Em 1331, cinco anos apenas depois da primeira referência a
armas de fogo em Florença, os canhões já estavam em pleno uso em cercos a
cidades medievais. Em 1372, muralhas de cidades francesas caiam aos pés de
soldados canhoneiros.
Um passo importante dado pelos europeus foi a mineração do
salitre: por volt de 1410, haviam reduzido esses custos pela metade.
Outra invenção foi realizada por um rebelde religioso de
origem theca chamado Jan Hus. Ele acoplou canhões a uma carroça. Essa “fortaleza
móvel” era arrastada até os campos de batalha. O conjunto era chamado de
laager, em holandês.
Foi essa arma quem desequilibrou a balança para o lado
europeu, quando os turcos otomanos iniciaram a invasão dos Bálcãs, em 1444. Ficou
claro para os turcos que eles tinham de dominar aquela tecnologia também.
Começaram contratando canhoneiros cristãos. Por volta de
1448 já tinham sua própria tática laarger. Foi assim que puserem abaixo os
muros de Constantinopla e o Império Bizantino.
Os europeus também criaram pólvora em grânulos, ao
descobrirem como umedecê-la e pô-la para secar. Seu potencial explosivo era bem
maior. Essa invenção foi produzida no âmbito das guerras entre França e
Borgonha. Como os canhões na época não eram suficientemente fortes para a nova
pólvora, tiveram de criar novos modelos, mais resistentes. Além disso, os novos
canhões não mais arremessavam pedras, mas bolas de ferro.
Já os húngaros, ainda às voltas com as invasões dos turcos
otomanos, acharam uma maneira de usar as novas pólvoras em armas menores,
criando os arcabuzes. Os turcos sofreram com essa nova maldita invenção.
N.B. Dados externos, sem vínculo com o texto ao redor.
-- ==== Sys2Proof/Config.lean ====
section
/-! DEFINITION. The parameters of the machine (spec 00_scope.md R8), as plain data. The spec takes
them "as arguments"; a state carries them in its field `cfg`, which no step changes, so a statement
about every state is a statement about every platform (assumption log 1). -/

namespace Sys2Proof

/-- The eight opcode classes (R2, R73). -/
inductive OpClass where
  | lui
  | auipc
  | jal
  | jalr
  | branch
  | imm
  | load
  | system
  deriving DecidableEq, Repr

/-- The numeric opcode and funct3 values, `OPC_*` and `F3_*` of R8. The source gives none of them;
D2 and D3 ask a model to keep them as configuration fields. -/
structure Encoding where
  opcLui : Opcode
  opcAuipc : Opcode
  opcJal : Opcode
  opcJalr : Opcode
  opcBranch : Opcode
  opcLoad : Opcode
  opcImm : Opcode
  opcSystem : Opcode
  f3Beq : Funct3
  f3Bne : Funct3
  f3Addi : Funct3
  f3Slti : Funct3
  f3Sltiu : Funct3
  f3Lw : Funct3
  deriving DecidableEq, Repr

/-- The spec's values: the RV32I ones (R73, R75; D2, D3). PRESUMED by the spec from general
knowledge, unsafe (assumption log 5). -/
def Encoding.rv32i : Encoding where
  opcLui := 0b0110111
  opcAuipc := 0b0010111
  opcJal := 0b1101111
  opcJalr := 0b1100111
  opcBranch := 0b1100011
  opcLoad := 0b0000011
  opcImm := 0b0010011
  opcSystem := 0b1110011
  f3Beq := 0b000
  f3Bne := 0b001
  f3Addi := 0b000
  f3Slti := 0b010
  f3Sltiu := 0b011
  f3Lw := 0b010

/-- Which pc the JAL link value is computed from (`JAL_LINK_MODE`, R120, D9). -/
inductive JalLinkMode where
  | literal
  | standard
  deriving DecidableEq, Repr

/-- Whether JALR executes (`JALR_MODE`, R121, R122, D11). -/
inductive JalrMode where
  | unsupported
  | standard
  deriving DecidableEq, Repr

/-- The six words ECALL hands the system-call hook: `x10` to `x15` (R155, R156). -/
structure SyscallArgs where
  a0 : Word
  a1 : Word
  a2 : Word
  a3 : Word
  a4 : Word
  a5 : Word
  deriving DecidableEq, Repr

/-- The reason a hook puts into `Fail` (R157, R174): the reference hook's, or another hook's, named
by a number (DESIGN CHOICE, safe, assumption log 12). -/
inductive FailReason where
  | unknownSystemCall (code : Word)
  | hostReason (id : Nat)
  deriving DecidableEq, Repr

/-- The hook's answer: `Continue`, `Terminate` or `Fail(reason)` (R156). -/
inductive HookAnswer where
  | continues
  | terminate
  | fail (reason : FailReason)
  deriving DecidableEq, Repr

/-- The system-call hook, the parameter `syscall` of R8, as plain data: the reference hook of R157,
or any other pure function of the six words, written as its finite table with an answer for every
tuple the table does not list (DESIGN CHOICE, safe, assumption log 11). -/
inductive Hook where
  | reference
  | table (rows : List (SyscallArgs × HookAnswer)) (otherwise : HookAnswer)
  deriving DecidableEq, Repr

/-- The parameters of the step (R8, R34). -/
structure Config where
  memStart : Nat
  memSize : Nat
  jalLinkMode : JalLinkMode
  jalrMode : JalrMode
  enc : Encoding
  hook : Hook
  deriving DecidableEq, Repr

/-- The parameters at `State.reset`: the defaults of R8 where it states one; for the two it leaves
OPEN (D6), the memory that covers the whole 32-bit address space (DESIGN CHOICE, unsafe, assumption
log 2). -/
def Config.default : Config where
  memStart := 0
  memSize := 4294967296
  jalLinkMode := .literal
  jalrMode := .unsupported
  enc := Encoding.rv32i
  hook := .reference

end Sys2Proof
end

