/-- V-MEM-3: an unaligned write and the three words that overlap it. -/
theorem test_memory_bytes :
    memRead (written memState 0xA1B2C3D4 0x1001) 0x1001 = .ok 0xA1B2C3D4 ∧
    memRead (written memState 0xA1B2C3D4 0x1001) 0x1000 = .ok 0xB2C3D400 ∧
    memRead (written memState 0xA1B2C3D4 0x1001) 0x1004 = .ok 0x000000A1 ∧
    (written memState 0xA1B2C3D4 0x1001).mem =
      [(0x1001, 0xD4), (0x1002, 0xC3), (0x1003, 0xB2), (0x1004, 0xA1)] := by decide

/-- V-MEM-4 to V-MEM-10. -/
theorem test_memory_bounds :
    memRead memState 0x0FFF = .error (.memoryBoundsError 0x0FFF) ∧
    memRead memState 0x101C = .ok 0 ∧
    memRead memState 0x101D = .error (.memoryBoundsError 0x101D) ∧
    (written memState 1 0x101E).mem = [] ∧
    memRead memState 0xFFFFFFFC = .error (.memoryBoundsError 0xFFFFFFFC) := by decide

/-! ## One step: the single-cycle vectors -/

/-- Registers, all 0 but those listed. -/
def regFile (regs : List (RegIdx × Word)) : Vector Word 32 :=
  regs.foldl (fun v p => v.set p.1.toNat p.2) (Vector.replicate 32 0)

/-- The start state of a single-cycle vector: 4096 bytes from 0, the word at `pc = 0x100`, the listed
registers, further memory words. -/
def vec (word : Word) (regs : List (RegIdx × Word)) (words : List (Word × Word)) : State where
  regs := regFile regs
  pc := 0x100
  mem := imageMemory ((0x100, word) :: words)
  terminated := false
  cfg := { Config.default with memSize := 0x1000 }

/-- The same state with other parameters. -/
def withCfg (s : State) (cfg : Config) : State := { s with cfg := cfg }

/-- One register, the pc and the flag after a step that goes on. -/
def after (s : State) (r : RegIdx) : Option (Word × Word × Bool) :=
  match step s with
  | .next t => some (t.readReg r, t.pc, t.terminated)
  | .fault _ => none
  | .refused _ => none

/-- The fatal error of a step. -/
def faultOf (s : State) : Option Fault :=
  match step s with
  | .next _ => none
  | .fault e => some e
  | .refused _ => none

/-- V-LUI-1, V-LUI-5. -/
theorem test_lui :
    after (vec 0x123452B7 [] []) 5 = some (0x12345000, 0x104, false) ∧
    after (vec 0x00001037 [] []) 0 = some (0, 0x104, false) := by decide

/-- V-AUIPC-2, V-AUIPC-3 (the sum wraps). -/
theorem test_auipc :
    after (vec 0x00001297 [] []) 5 = some (0x1100, 0x104, false) ∧
    after (vec 0xFFFFF297 [] []) 5 = some (0xFFFFF100, 0x104, false) := by decide

/-- V-JAL-5, V-JAL-4. -/
theorem test_jal_literal :
    after (vec 0xFFDFF0EF [] []) 1 = some (0x100, 0x0FC, false) ∧
    after (vec 0x0080006F [] []) 0 = some (0, 0x108, false) := by decide

/-- The parameters of the vectors with the conventional JAL link and with JALR. -/
def standardCfg : Config :=
  { Config.default with memSize := 0x1000, jalLinkMode := .standard, jalrMode := .standard }

/-- V-JAL-3. -/
theorem test_jal_standard :
    after (withCfg (vec 0x00C000EF [] []) standardCfg) 1 = some (0x104, 0x10C, false) := by decide

/-- V-JALR-1. -/
theorem test_jalr_unsupported :
    faultOf (vec 0xFFE280E7 [(5, 0x205)] []) = some (.executeError .jalr 0x67) := by decide

/-- V-JALR-2: bit 0 of the sum is cleared, the link is from the old pc. -/
theorem test_jalr_standard :
    after (withCfg (vec 0xFFE280E7 [(5, 0x205)] []) standardCfg) 1 = some (0x104, 0x202, false) := by
  decide

/-- V-BR-1, V-BR-2. -/
theorem test_beq :
    after (vec 0x00628463 [(5, 7), (6, 7)] []) 5 = some (7, 0x108, false) ∧
    after (vec 0x00628463 [(5, 7), (6, 8)] []) 5 = some (7, 0x104, false) := by decide

/-- V-BR-4 (the target wraps), V-BR-5. -/
theorem test_bne :
    after (vec 0x80629063 [(5, 1), (6, 2)] []) 5 = some (1, 0xFFFFF100, false) ∧
    after (vec 0x80629063 [(5, 2), (6, 2)] []) 5 = some (2, 0x104, false) := by decide

/-- V-BR-10. -/
theorem test_branch_funct :
    faultOf (vec 0x0062C463 [(5, 1), (6, 2)] []) = some (.executeError .branch 4) := by decide

/-- V-ADDI-1, V-ADDI-2 (source and destination the same, wrap into the sign). -/
theorem test_addi :
    after (vec 0xFFF30293 [(6, 5)] []) 5 = some (4, 0x104, false) ∧
    after (vec 0x00128293 [(5, 0x7FFFFFFF)] []) 5 = some (0x80000000, 0x104, false) := by decide

/-- V-SLTI-6, V-SLTI-2. -/
theorem test_slti :
    after (vec 0x00032393 [(6, 0xFFFFFFFE)] []) 7 = some (1, 0x104, false) ∧
    after (vec 0xFFF2A393 [(5, 0xFFFFFFFF), (7, 9)] []) 7 = some (0, 0x104, false) := by decide

/-- V-SLTIU-4, V-SLTIU-6. -/
theorem test_sltiu :
    after (vec 0x0012B393 [(5, 0xFFFFFFFE), (7, 9)] []) 7 = some (0, 0x104, false) ∧
    after (vec 0x8002B393 [(5, 0xFFFFF7FF)] []) 7 = some (1, 0x104, false) := by decide

/-- V-IMM-X. -/
theorem test_imm_funct :
    faultOf (vec 0x00134293 [(6, 3)] []) = some (.executeError .imm 4) := by decide

/-- V-LW-2 (unaligned), V-LW-3 (the address wraps). -/
theorem test_lw :
    after (vec 0x0012A303 [(5, 0x200)] [(0x200, 0x44332211), (0x204, 0x88776655)]) 6 =
      some (0x55443322, 0x104, false) ∧
    after (vec 0x0052A303 [(5, 0xFFFFFFFF)] [(0x004, 0xCAFEF00D)]) 6 =
      some (0xCAFEF00D, 0x104, false) := by decide

/-- V-LW-6, V-LW-8, V-LW-11. -/
theorem test_lw_bounds :
    faultOf (vec 0x0002A003 [(5, 0x2000)] []) = some (.memoryBoundsError 0x2000) ∧
    faultOf (vec 0x0002A303 [(5, 0xFFD)] []) = some (.memoryBoundsError 0xFFD) ∧
    faultOf (vec 0x00028303 [(5, 0x2000)] []) = some (.executeError .load 0) := by decide

/-- V-SYS-1, V-SYS-4, V-SYS-7. -/
theorem test_ecall_reference :
    after (vec 0x00000073 [(10, 1)] []) 10 = some (1, 0x104, true) ∧
    faultOf (vec 0x00000073 [(10, 0x80000001)] []) = some (.unknownSystemCall 0x80000001) ∧
    faultOf (vec 0x00100073 [(10, 1)] []) = some (.executeError .system 1) := by decide

/-- Parameters with a hook that gives one answer to every call. -/
def hookCfg (a : HookAnswer) : Config :=
  { Config.default with memSize := 0x1000, hook := .table [] a }

/-- V-SYS-9, and a hook's other reason passed through (R174). -/
theorem test_ecall_other_hooks :
    after (withCfg (vec 0x00000073 [(10, 7)] []) (hookCfg .continues)) 10 =
      some (7, 0x104, false) ∧
    faultOf (withCfg (vec 0x00000073 [(10, 7)] []) (hookCfg (.fail (.hostReason 3)))) =
      some (.hookFailure 3) := by decide

/-- V-CYC-1, V-CYC-4, V-CYC-7. -/
theorem test_cycle :
    after (vec 0 [] []) 5 = some (0, 0x104, false) ∧
    faultOf ((vec 0 [] []).setPc 0x1000) = some (.memoryBoundsError 0x1000) ∧
    faultOf (vec 0x00000080 [] []) = some (.decodeError 0) := by decide

/-- V-CYC-6: a fetch at `0x102`. -/
theorem test_misaligned_fetch :
    after ((vec 0x02930000 [] [(0x104, 0x00000010)]).setPc 0x102) 5 = some (1, 0x106, false) := by
  decide

/-- P4d's boot state (D25): base and pc the lowest address, the span plus 16, the load out of range. -/
theorem test_boot_image :
    (bootImage Config.default [(0x100, 0xFFC02283)]).pc = 0x100 ∧
    (bootImage Config.default [(0x100, 0xFFC02283)]).cfg.memStart = 0x100 ∧
    (bootImage Config.default [(0x100, 0xFFC02283)]).cfg.memSize = 0x10 ∧
    faultOf (bootImage Config.default [(0x100, 0xFFC02283)]) =
      some (.memoryBoundsError 0xFFFFFFFC) := by decide

/-- A table word placed for the next fetch from reset runs as that instruction. -/
theorem test_with_fetch_word :
    after (State.reset.withFetchWord 32 0x123452B7) 5 = some (0x12345000, 4, false) ∧
    after (State.reset.withFetchWord 32 0x0002A303) 6 = some (0x0002A303, 4, false) := by decide

/-! ## Witnesses: for every statement with hypotheses, values that meet them, clause by clause -/

/-- `addi x5, x6, -1` at the pc with `x6 = 5`: an ordinary running state. -/
def addiState : State := vec 0xFFF30293 [(6, 5)] []

/-- The last word of the V-MEM memory is inside, the address after it is not. -/
theorem witness_in_memory : InMemory memState 0x101C ∧ ¬ InMemory memState 0x101D ∧
    ¬ InMemory memState 0x0FFF := by
  unfold InMemory
  decide

theorem witness_BitMaskPrefixMasksLowBits : (0 : Nat) ≤ 32 ∧ (32 : Nat) ≤ 32 := by decide

theorem witness_ToSignedReadsTwosComplement :
    (1 ≤ 12 ∧ 12 ≤ 32 ∧ 0x800 < 2 ^ 12 ∧ Nat.testBit 0x800 11 = true) ∧
    (1 ≤ 12 ∧ 12 ≤ 32 ∧ 0x7FF < 2 ^ 12 ∧ Nat.testBit 0x7FF 11 = false) ∧
    (1 ≤ 32 ∧ 32 ≤ 32 ∧ 0x80000000 < 2 ^ 32 ∧ Nat.testBit 0x80000000 31 = true) ∧
    (1 ≤ 1 ∧ 1 ≤ 32 ∧ 0 < 2 ^ 1 ∧ Nat.testBit 0 0 = false) := by decide

theorem witness_ToSignedReducesItsArgumentFirst :
    (1 ≤ 1 ∧ 1 ≤ 32) ∧ (1 ≤ 32 ∧ 32 ≤ 32 ∧ 31 < 32) := by decide

/-- Both clauses: `witness_in_memory`'s addresses. -/
theorem witness_ReadWordIsLittleEndianAndBounded :
    InMemory memState 0x1000 ∧ ¬ InMemory memState 0x1020 := by
  unfold InMemory
  decide

theorem witness_WriteWordStoresItsFourBytes :
    memState.mem.wf ∧ InMemory memState 0x101C ∧ ¬ InMemory memState 0x101D := by
  unfold InMemory
  decide

theorem witness_ReadWordReturnsTheWrittenWord : addiState.mem.wf ∧ InMemory addiState 0x102 := by
  unfold InMemory
  decide

theorem witness_OverlappingReadSeesTheWrittenBytes :
    addiState.mem.wf ∧ InMemory addiState 0xFFB ∧
    (0xFFB : Word).toNat + 4 < addiState.cfg.memStart + addiState.cfg.memSize ∧
    (0xFFB : Word).toNat + 1 < 4294967296 := by
  unfold InMemory
  decide

theorem witness_CanonicalMemoriesAgreeIfBytesAgree :
    Memory.wf addiState.mem ∧ Memory.wf (imageMemory [(0x100, 0xFFF30293)]) ∧
    ∀ a, addiState.mem.readByte a = Memory.readByte (imageMemory [(0x100, 0xFFF30293)]) a :=
  ⟨by decide, by decide, fun _ => rfl⟩

theorem addiState_inv : addiState.Inv := ⟨by decide, by decide, by decide, by decide⟩

theorem addiState_fetches : FetchesWord addiState 0xFFF30293 :=
  ⟨by decide, by decide, by decide⟩

theorem witness_HostWriteKeepsTheInvariant :
    addiState.Inv ∧ ∃ t, hostWriteWord addiState 0xFFFFFFFF 0xFFC = .next t :=
  ⟨addiState_inv, _, rfl⟩

theorem witness_HostWriteIsSeenByTheNextFetch :
    addiState.mem.wf ∧ InMemory addiState addiState.pc := by
  unfold InMemory
  decide

theorem witness_DecodeOfEncodeIsTheInstruction : Encoding.rv32i.wf = true := by decide

theorem witness_EncodeOfDecodeIsTheWord :
    (decode .rv32i 0xFFF30293 = .ok (.addi 5 6 0xFFF) ∧ Instr.addi 5 6 0xFFF ≠ .ecall) ∧
    decode .rv32i 0x000312F3 = .ok .ecall := by decide

theorem witness_UnknownOpcodesAreDecodeErrors :
    (0x00000080 : Word).extractLsb' 0 7 ∉ Encoding.rv32i.opcodes ∧
    FetchesWord (vec 0x0000008B [] []) 0x0000008B ∧
    (0x0000008B : Word).extractLsb' 0 7 ∉ (vec 0x0000008B [] []).cfg.enc.opcodes ∧
    Encoding.rv32i.wf = true :=
  ⟨by decide, ⟨by decide, by decide, by decide⟩, by decide, by decide⟩

/-- V-DEC-29, V-DEC-28, V-DEC-30, V-DEC-33. -/
theorem witness_LackedOpcodesAreDecodeErrors :
    (0x007302B3 : Word).extractLsb' 0 7 = 0x33 ∧ (0x0062A023 : Word).extractLsb' 0 7 = 0x23 ∧
    (0x0FF0000F : Word).extractLsb' 0 7 = 0x0F ∧ (0x00000001 : Word).extractLsb' 0 2 ≠ 3 := by
  decide

theorem witness_UnimplementedFunctsAreExecuteErrors_branch :
    (vec 0x0062C463 [] []).cfg.wf = true ∧ FetchesWord (vec 0x0062C463 [] []) 0x0062C463 ∧
    (0x0062C463 : Word).extractLsb' 0 7 = Encoding.rv32i.opcBranch ∧
    (0x0062C463 : Word).extractLsb' 12 3 ≠ Encoding.rv32i.f3Beq ∧
    (0x0062C463 : Word).extractLsb' 12 3 ≠ Encoding.rv32i.f3Bne :=
  ⟨by decide, ⟨by decide, by decide, by decide⟩, by decide, by decide, by decide⟩

theorem witness_UnimplementedFunctsAreExecuteErrors_imm :
    (vec 0x00131293 [] []).cfg.wf = true ∧ FetchesWord (vec 0x00131293 [] []) 0x00131293 ∧
    (0x00131293 : Word).extractLsb' 0 7 = Encoding.rv32i.opcImm ∧
    (0x00131293 : Word).extractLsb' 12 3 ≠ Encoding.rv32i.f3Addi ∧
    (0x00131293 : Word).extractLsb' 12 3 ≠ Encoding.rv32i.f3Slti ∧
    (0x00131293 : Word).extractLsb' 12 3 ≠ Encoding.rv32i.f3Sltiu :=
  ⟨by decide, ⟨by decide, by decide, by decide⟩, by decide, by decide, by decide, by decide⟩

theorem witness_UnimplementedFunctsAreExecuteErrors_load :
    (vec 0x00028303 [] []).cfg.wf = true ∧ FetchesWord (vec 0x00028303 [] []) 0x00028303 ∧
    (0x00028303 : Word).extractLsb' 0 7 = Encoding.rv32i.opcLoad ∧
    (0x00028303 : Word).extractLsb' 12 3 ≠ Encoding.rv32i.f3Lw :=
  ⟨by decide, ⟨by decide, by decide, by decide⟩, by decide, by decide⟩

theorem witness_UnimplementedFunctsAreExecuteErrors_system :
    (vec 0x00100073 [] []).cfg.wf = true ∧ FetchesWord (vec 0x00100073 [] []) 0x00100073 ∧
    (0x00100073 : Word).extractLsb' 0 7 = Encoding.rv32i.opcSystem ∧
    (0x00100073 : Word).extractLsb' 20 12 ≠ 0 :=
  ⟨by decide, ⟨by decide, by decide, by decide⟩, by decide, by decide⟩

theorem witness_DecodingDropsOnlyEcallsBits :
    (Encoding.rv32i.wf = true ∧ (0x000312F3 : Word).extractLsb' 0 7 = Encoding.rv32i.opcSystem ∧
      (0x000312F3 : Word).extractLsb' 20 12 = 0) ∧
    (decode .rv32i 0xFFF2A393 = .ok (.slti 7 5 0xFFF) ∧ Instr.slti 7 5 0xFFF ≠ .ecall) := by decide

theorem witness_ZeroOpcodeWordsAreDecodeErrors :
    Encoding.rv32i.wf = true ∧
    ((vec 0 [] []).terminated = false ∧ fetch (vec 0 [] []) = .ok 0) ∧
    ((vec 0x00000080 [] []).cfg.wf = true ∧ FetchesWord (vec 0x00000080 [] []) 0x00000080 ∧
      (0x00000080 : Word).extractLsb' 0 7 = 0) :=
  ⟨by decide, by decide, by decide, ⟨by decide, by decide, by decide⟩, by decide⟩

theorem witness_EncodedWordsFollowTheFormulas :
    imm12Ok (-2048) = true ∧ imm12Ok 2047 = true ∧ jDispOk (-1048576) = true ∧
    jDispOk 1048574 = true ∧ bDispOk (-4096) = true ∧ bDispOk 4094 = true := by decide

/-- One line of every form, at boundary operands. -/
theorem witness_AssemblerOperandsMeanTheirNumbers :
    (Asm.lui 31 0xFFFFF).wf = true ∧ (Asm.auipc 0 0xFFFFF).wf = true ∧
    (Asm.jal 31 (-1048576)).wf = true ∧ (Asm.jalr 0 (-2048) 31).wf = true ∧
    (Asm.beq 31 0 4094).wf = true ∧ (Asm.bne 0 31 (-4096)).wf = true ∧
    (Asm.addi 31 0 2047).wf = true ∧ (Asm.slti 0 31 (-2048)).wf = true ∧
    (Asm.sltiu 31 31 (-2048)).wf = true ∧ (Asm.lw 31 2047 0).wf = true ∧ Asm.ecall.wf = true ∧
    Asm.nop.wf = true ∧ (Asm.li 31 (-2048)).wf = true ∧ (Asm.mv 31 31).wf = true ∧
    (Asm.j 1048574).wf = true ∧ (Asm.beqz 31 (-4096)).wf = true ∧ (Asm.bnez 31 4094).wf = true ∧
    (Asm.seqz 31 0).wf = true := by decide

theorem witness_StepRunsTheDecodedInstruction_fetch_error :
    ((vec 0 [] []).setPc 0xFFD).terminated = false ∧
    fetch ((vec 0 [] []).setPc 0xFFD) = .error (.memoryBoundsError 0xFFD) := by decide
Maquiavel resumiu bem os novos tempos: “não há muro, por
mais robusto que seja, que a artilharia não seja capaz de destruir em poucos
dias.”
Tudo isso deu novo ânimo às guerras. Entre 1495 e 1525 os
europeus ocidentais travaram um número sem precedentes de guerras de grande escala.
Os canhões levaram à invenção de novas defesas. Uma técnica largamente
empregada foi a de inclinar os muros das fortalezas, além de construí-los com
terra, de forma a fazer as balas de canhão ricocheteassem quando o atingissem.
De novo Maquiavel, em 1520, exibindo conhecimentos
estratégicos: “Nossa primeira providência é fazer nossos muros curvos ... de
modo que, se o inimigo tenta se aproximar, ele pode ser confrontado e repelido
tão bem nos flancos quanto pela frente.”
O resultado mais visível, após essas evoluções e demandas
estratosféricas por armas foi um equilíbrio intracontinental, de forma que
nenhuma nação européia conseguia suplantar as demais de maneira decisiva; no
entanto, todas elas dispararam na frente das demais, de todo o resto do mundo,
no campo bélico. Tornaram-se virtualmente invencíveis... Mas seriam necessários
mais alguns anos até que essa vantagem se consolidasse decididamente.
Rubem L. de F. Auto
Fonte: livro “Guerra: o horror da guerra e seu legado para a
humanidade”.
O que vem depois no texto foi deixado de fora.